I would be accepting, and invite some in-depth conversations about it. Coming out of the closet, especially if he is just now coming to terms with it himself, is no easy task. He will need all the loving support he could get...and just for the record, it is supposed to be an honor if someone comes out to you, and that is how I would view it. So what if he took a long time to tell me, these things aren't easy, especially if he thought I was homophobic.
Just because he's bi doesn't mean he's going to cheat or has cheated; however if he wanted to end our marriage/relationship then I would need to respect where he is and let him go. I would be sad, maybe even devastated to lose him, but I would not be jealous or be possessive because I don't OWN him. People need to do what is right for them, simple as that.
Just about every woman I've ever dated was either bisexual or had confided in me about exploring such tendencies. I had an experimental phase myself and it only renewed my confidence that I am most definitely heterosexual. The way I communicate with women I get involved with suggests to me that I would not be blindsided so easily. But if that were the case I would be openminded enough to let her explore such things especially if she had deprived herself of such discovery in the past.
I would probably be surprised, but I would definitely be supportive. At least, as far as I could be. If my husband was using his bisexuality as a way to explore threesomes and stuff like that I would probably not be supportive. But just because a person is attracted to both gender identities doesn't mean they're always attracted to everyone.
To be completely honest, I would feel much worse if my husband came out to me as being a polyamorous person. Multiple relationships at one time is not okay with me.
If he told me then I would understand.
If he cheated then I would have a problem.
Being bisexual does not give him the right to cheat, so he would have to decide who he wants to be with, me or the man. I don't think I could handle a love triangle, regardless of the gender.
As a bisexual woman let me give you some facts that I have found out through personal experience. You can tell another woman that you are bisexual and that you date both sexes at the same time unless committed to a relationship. Their reaction is usually supportive gentle and kind. When I tell men that I am bisexual every 1 of them got an animalistic look in his eyes hoping they will get a threesome. I even had 1 guy run over to his friend and tell them that I had just told him I was bisexual. Then they high fives each other. I do tell my partners when I feel we are committed to each other but not before.

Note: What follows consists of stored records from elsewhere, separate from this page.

-- ==== Sys2Proof/Machine/Mailbox.lean ====
section
/-! DEFINITION. Management and security commands of the mailbox, the handover, firmware updates (R486, R503 to R505, R544, R551 to
R554). -/

namespace Sys2Proof.Machine

/-- ROUTESET stages a route image read from host memory; nothing is staged while the staging copy is frozen (R541, R544). -/
def State.stageRoutes (s : State) : Option RouteImage → State × Nat
  | none => (s, 1)
  | some (.mesh r) => cond (s.commitState = 0) s { s with stagedMesh := some r }
  | some (.link r) => cond (s.commitState = 0) s { s with stagedLink := some r }
def execRouteset (port seq : Nat) (image : Option RouteImage) (s : State) : Host.Outcome State Fault Refusal :=
  .next (s.mailbox port port seq 0x10 fun s => s.stageRoutes image)

/-- FWUPDATE: target class, host address, length. A class is the measurement slot of its firmware: 1 management, 3 compute dies, 4 nodes,
5 port dies (R487, R544; log 49). -/
def State.fwUpdate (s : State) (port : Nat) : State × Nat :=
  if s.mgr.update.isSome then (s, 2) else
  cond ([1, 3, 4, 5].contains (s.arg port 0)) s { s with mgr := { s.mgr with update := some (s.arg port 0, port) } }
def execFwupdate (port seq : Nat) (s : State) : Host.Outcome State Fault Refusal := .next (s.mailbox port port seq 0x20 fun s => s.fwUpdate port)

/-- The image stands in the inactive slot of both flash devices, or its check has failed (R544). -/
def execFwupdateComplete (bytes : Option (List Byte)) (s : State) : Host.Outcome State Fault Refusal :=
  match s.mgr.update with
  | none => .next s
  | some (c, port) =>
    let s : State := { s with mgr := { s.mgr with update := none } }
    match bytes with
    | some bs => if Config.sigOk 0 bs then .next ({ s with mgr := { s.mgr with images := NMap.put s.mgr.images c (Config.sha256 bs) } }.mgtEvent port 0x20 0 c)
                 else .next (s.mgtEvent port 0x20 1 c)
    | none => .next (s.mgtEvent port 0x20 1 c)

/-- The firmware that a die loads: the verified image of its class, or what its slot measures now. -/
def State.firmware (s : State) (c : Nat) : BitVec 256 := (NMap.find? s.mgr.images c).getD (s.slot c)

/-- HANDOVER: the standby loads, verifies and measures the new image (R487, R552). -/
def State.handover (s : State) : State × Nat :=
  let other := 59 - s.acting
  if s.mgr.changes.contains 1 then (s, 2) else
  cond (NMap.get 0 s.dieState other = 0 && s.fld (aSec 0) (3 + (other - 58)) 1 = 1) s
    (((((s.setDie other 6).dieReset other).beginPart 1).changeSlot 1 (s.firmware 1)).changeSlot 2 (s.firmware 1) |>.record { sev := 6, block := 1, code := 0x8004, die := s.actDie })
def execHandover (port seq : Nat) (s : State) : Host.Outcome State Fault Refusal := .next (s.mailbox port port seq 0x21 State.handover)

/-- The standby becomes acting: the old attestation key is destroyed, the spare is certified where there is one (R486, R552). -/
def State.swapRoles (s : State) : State :=
  let new := 1 - s.acting
  let x := s.sec
  let spare := NMap.find? x.spares new
  (({ s with sec := { x with akey := spare, spares := NMap.del x.spares new } }.setFld (aSec 0) 2 1 new).setFld (aSec 0) 5 1 spare.isSome.toNat).setDie (58 + new) 0

/-- Step 3 of R552: in a handover, or because the acting die has failed, whose host port goes down. A takeover that the standby cannot make
resets the module; one during probation takes the role back (R16, R547, R552). -/
def execStandbyTakeover (failed : Bool) (s : State) : Host.Outcome State Fault Refusal :=
  let old := s.acting
  let other := NMap.get 0 s.dieState (59 - old)
  if s.phase ≠ .ready then .next s
  else if !failed then
    if !s.mgr.changes.contains 1 || s.mgr.probation.isSome then .next s
    else .next ({ s with mgr := { s.mgr with probation := some s.time.toNat } }.swapRoles)
  else if other ≠ 0 ∧ other ≠ 6 then .next (((s.hostDown old).setDie (58 + old) 2).moduleReset 2)
  else
    let s := s.hostDown old
    let back := s.mgr.probation.isSome
    let img := if back then s.slot 1 else if s.mgr.changes.contains 1 then s.firmware 1 else s.slot 2
    let s := (({ s with mgr := { s.mgr with probation := none } }.swapRoles.setDie (58 + old) 2).endPart 1)
    let s := (s.changeSlot 1 img).changeSlot 2 0
    .next (s.record { sev := 5, block := 1, code := if back then 0x8006 else 0x8005, die := s.actDie })

/-- After 60 s of probation the old acting die loads the new image and becomes the standby (R552). -/
def execProbationEnd (s : State) : Host.Outcome State Fault Refusal :=
  match s.mgr.probation with
  | none => .next s
  | some t =>
    if s.time.toNat < t + 60000000000 then .next s else
    let other := 59 - s.acting
    .next (((({ s with mgr := { s.mgr with probation := none } }.setDie other 6).dieReset other).endPart 1).record { sev := 6, block := 1, code := 0x8005, die := s.actDie })

/-- DIERELOAD: die window. The die's slices pause, the die loads its verified firmware (R545, R552). -/
def State.dieReload (s : State) (port : Nat) : State × Nat :=
  let w := s.arg port 0
  let d := s.dieOfWindow w
  let c := if w < 32 then 3 else if w < 50 then 4 else 5
  if (List.range 58).any fun i => NMap.get 0 s.dieState i == 6 then (s, 2) else
  cond (decide (w < 54) && decide (d < 58) && NMap.get 0 s.dieState d == 0) s ((((s.setDie d 6).dieReset d).changeSlot c (s.firmware c)).pause 1 (s.onDie w))
def execDiereload (port seq : Nat) (s : State) : Host.Outcome State Fault Refusal := .next (s.mailbox port port seq 0x22 fun s => s.dieReload port)

/-- SUBST: logical die. Its slices pause; the reserve takes its number later (R545, R551). -/
def State.subst (s : State) (port : Nat) : State × Nat :=
  let d := s.arg port 0
  let site := s.sites.getD d 99
  if s.mgr.changes.any fun c => decide (100 ≤ c) && (decide (c < 200) || decide (300 ≤ c)) then (s, 2) else
  cond (decide (d < 32) && s.present d && NMap.get 0 s.dieState site == 0 && !s.reserves.isEmpty) s
    ((((s.setDie site 5).beginPart (300 + d)).pause 1 (s.onDie d)).record { sev := 1, block := 1, code := 0x8002, die := site, detail := d })
def execSubst (port seq : Nat) (s : State) : Host.Outcome State Fault Refusal := .next (s.mailbox port port seq 0x23 fun s => s.subst port)

/-- RECAL: logical die. Its slices pause while its tables are measured (R544, R545). -/
def State.recal (s : State) (port : Nat) : State × Nat :=
  let d := s.arg port 0
  if !s.mgr.recal.isEmpty then (s, 2) else
  cond (decide (d < 32) && s.present d && NMap.get 0 s.dieState (s.sites.getD d 99) == 0) s
    (({ s with mgr := { s.mgr with recal := [d] } }.pause 1 (s.onDie d)).changeSlot 6 (s.remeasure d).recordSlot)
def execRecal (port seq : Nat) (s : State) : Host.Outcome State Fault Refusal := .next (s.mailbox port port seq 0x24 fun s => s.recal port)

/-- Link ports of a port die. -/
def portsOf (p : Nat) : List Nat := (List.range 16).filter fun i => portDie i == p

/-- PDPOWER: port die, 1 on or 0 off. Its queues, bindings and ports are disabled first (R544, R550). -/
def State.pdPower (s : State) (port : Nat) : State × Nat :=
  let p := s.arg port 0
  let off := s.pdDown p
  let used := (portsOf p).any (fun i => s.fld (aPort i 0) 0 1 == 1) || (List.range 512).any (fun q => s.qEn q && s.fld (aCq q 0) 7 7 == 64 + p) ||
    (List.range 64).any (fun sl => s.fld (aLnk (0x400 + 8 * sl)) 0 1 == 1 && s.fld (aLnk (0x400 + 8 * sl)) 1 2 == p)
  if NMap.get 0 s.dieState (54 + p) = 6 then (s, 2)
  else if s.arg port 1 = 0 then cond (decide (p < 4) && !off && !used) s (((s.setDie (54 + p) 7).changeSlot 5 (s.slot 5)).pause 1 (s.onDie (50 + p)))
  else cond (decide (p < 4) && off && s.arg port 1 == 1) s ((((s.setDie (54 + p) 6).dieReset (54 + p)).changeSlot 5 (s.firmware 5)).reviveQueues (· == 64 + p))
def execPdpower (port seq : Nat) (s : State) : Host.Outcome State Fault Refusal := .next (s.mailbox port port seq 0x25 fun s => s.pdPower port)

/-- MRESET: a module reset with cause 4 follows the response (R544, R554). -/
def State.mreset (s : State) (who port seq : Nat) : State :=
  let ok := decide (port < 2) && s.owns who && s.phase == .ready && s.fld (aSec 0) 0 2 != 2 && s.fld (0x100048 + 0x1000 * port) 0 1 == 0
  let s := s.mailbox who port seq 0x26 fun s => (s, 0)
  if ok then s.moduleReset 4 else s
def execMreset (port seq : Nat) (s : State) : Host.Outcome State Fault Refusal := .next (s.mreset port port seq)

/-- ATTEST: a quote without slice section; it waits while a takeover leaves no attestation key (R492, R503). -/
def State.attestCmd (s : State) (port seq : Nat) : State :=
  let b := 0x100048 + 0x1000 * port
  if 2 ≤ port || !s.responds 0x100000 || s.fld b 0 1 == 1 then s
  else if s.phase ≠ .ready || s.fld (aSec 0) 0 2 == 2 then s.respond port seq 5 []
  else if s.sec.akey.isNone then { s with mgr := { s.mgr with waiting := s.mgr.waiting ++ [(port, seq)] } }.setFld b 0 1 1
  else s.attest port seq
def execAttest (port seq : Nat) (s : State) : Host.Outcome State Fault Refusal := .next (s.attestCmd port seq)

/-- CFGREC: a record that verifies and is newer goes to flash, in effect from the next power-on (R503). -/
def State.cfgrec (s : State) : Option (List Byte) → State × Nat
  | none => (s, 1)
  | some bs =>
    if Config.sigOk 1 bs && decide (Config.recordField 0 s.sec.record < Config.recordField 0 bs) then ({ s with sec := { s.sec with record := bs } }, 0)
    else ((s.flag (aSec 0x10) 2).satInc (aSec 0x18) 0 16, 1)
def execCfgrec (port seq : Nat) (bytes : Option (List Byte)) (s : State) : Host.Outcome State Fault Refusal :=
  .next (s.mailbox port port seq 0x51 fun s => s.cfgrec bytes)

/-- LOCK changes, and slot 8 with it (R487, R488). -/
def State.setLock (s : State) (v : Nat) : State :=
  let s := s.setFld (aSec 0) 0 2 v
  s.changeSlot 8 s.securityState

/-- UNLOCKREQ: serial number, 32 random bytes, MEPOCH and boot count, in the 64 bytes of the response words (R504; log 47). -/
def State.unlockReq (s : State) (who port seq : Nat) : State :=
  let ok := decide (port < 2) && s.responds 0x100000 && s.owns who && s.phase == .ready && s.fld (aSec 0) 0 2 != 2 && s.fld (0x100048 + 0x1000 * port) 0 1 == 0
  if !ok then s.mailbox who port seq 0x52 fun s => (s, 0) else
  let (r, s) := (List.range 4).foldl (fun (x : List Nat × State) _ => let (v, s) := x.2.freely 47; (x.1 ++ [v], s)) (([] : List Nat), s)
  let c := leBytes 8 (s.fld 0 24 40) ++ (r.flatMap fun v => leBytes 8 v) ++ leBytes 8 (s.fld (aSec 8) 0 32) ++ leBytes 8 s.rlog.boots ++ zeros 8
  let s := { s with sec := { s.sec with challenge := some (c, s.time.toNat) } }.setLock 1
  s.respond port seq 0 ((List.range 8).map fun i => leNat ((c.drop (8 * i)).take 8))
def execUnlockreq (port seq : Nat) (s : State) : Host.Outcome State Fault Refusal := .next (s.unlockReq port port seq)

/-- Sessions end, keys are destroyed, every store is zeroed, the count is raised (R505). -/
def State.unlockNow (s : State) : State :=
  let s := (List.range 16).foldl (fun s p => s.portOut p 0) s
  let s := (List.range 2).foldl (fun (s : State) p =>
    let s := ((s.host p).streams.filter fun (x : Nat × (Nat × Bool)) => x.2.1 == 1).foldl (fun s x => s.setStream p x.1 2 x.2.2) s
    s.putHost p { s.host p with sessions := [], keys := [] }) s
  let s : State := { s with mem := [], poison := [], tags := [], halves := [], nodes := NMap.mapV s.nodes fun x => { Node.init with clock := x.clock, refreshes := x.refreshes }
                            queues := [], cores := [], rlog := { s.rlog with unlocks := s.rlog.unlocks + 1 }
                            sec := { s.sec with handles := [], akey := none, spares := [], challenge := none } }
  (((s.setFld (aSec 0) 3 3 0).setFld (aSec 0) 8 16 s.rlog.unlocks)).setLock 2

/-- UNLOCK: a valid token names the challenge, is signed by the field-return key, and no slice is enabled; any other is refused (R504,
R505). -/
def State.unlock (s : State) (token : Option (List Byte)) : State × Nat :=
  let ok := match token, s.sec.challenge with
    | some t, some c => s.fld (aSec 0) 0 2 == 1 && Config.sigOk 2 (c.1 ++ t) && (List.range 64).all fun sl => !s.exists? sl
    | _, _ => false
  if ok then (s.unlockNow, 0) else ((s.flag (aSec 0x10) 4).satInc (aSec 0x18) 32 16, 1)
def execUnlock (port seq : Nat) (token : Option (List Byte)) (s : State) : Host.Outcome State Fault Refusal :=
  .next (s.mailbox port port seq 0x53 fun s => s.unlock token)

/-- A challenge is valid for at most an hour (R504). -/
def execUnlockChallengeExpiry (s : State) : Host.Outcome State Fault Refusal :=
  match s.sec.challenge with
  | some (_, t) => .next (if s.time.toNat < t + 3600000000000 then s else { s with sec := { s.sec with challenge := none } }.setLock 0)
  | none => .next s

/-- A write of MGT_CMD by its operation: the commands above without what their host reads supply, or status 0x03 (R544). -/
def State.command (s : State) (who port value : Nat) : State :=
  let op := value % 256
  let seq := value / 256 % 256
  let m (act : State → State × Nat) : State := s.mailbox who port seq op act
  match op with
  | 0x10 => m fun s => s.stageRoutes none
  | 0x20 => m fun s => s.fwUpdate port
  | 0x21 => m State.handover
  | 0x22 => m fun s => s.dieReload port
  | 0x23 => m fun s => s.subst port
  | 0x24 => m fun s => s.recal port
  | 0x25 => m fun s => s.pdPower port
  | 0x26 => s.mreset who port seq
  | 0x40 => m fun s => s.hbmGrant port
  | 0x41 => s.hbmFree who port seq
  | 0x42 => m fun s => s.mapPage port
  | 0x43 => m fun s => s.unmapPage port
  | 0x44 => m fun s => s.objLoad port
  | 0x45 => m fun s => s.migrate port
  | 0x50 => s.attestCmd port seq
  | 0x51 => m fun s => s.cfgrec none
  | 0x52 => s.unlockReq who port seq
  | 0x53 => m fun s => s.unlock none
  | _ => if 2 ≤ port || !s.responds 0x100000 || s.fld (0x100048 + 0x1000 * port) 0 1 == 1 then s else s.respond port seq 3 []

end Sys2Proof.Machine
end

Most guys who express this are probably very inexperienced. Having had to compete with women for the same woman on many occasions I would refrain from throwing such caution into that kind of wind.
As a man, no way in hell would I compete for a woman with another woman.
If a woman tried to play that game with me, it would be...by, don't let the door hit you in the ass on the way out...
That is no woman worth fighting over.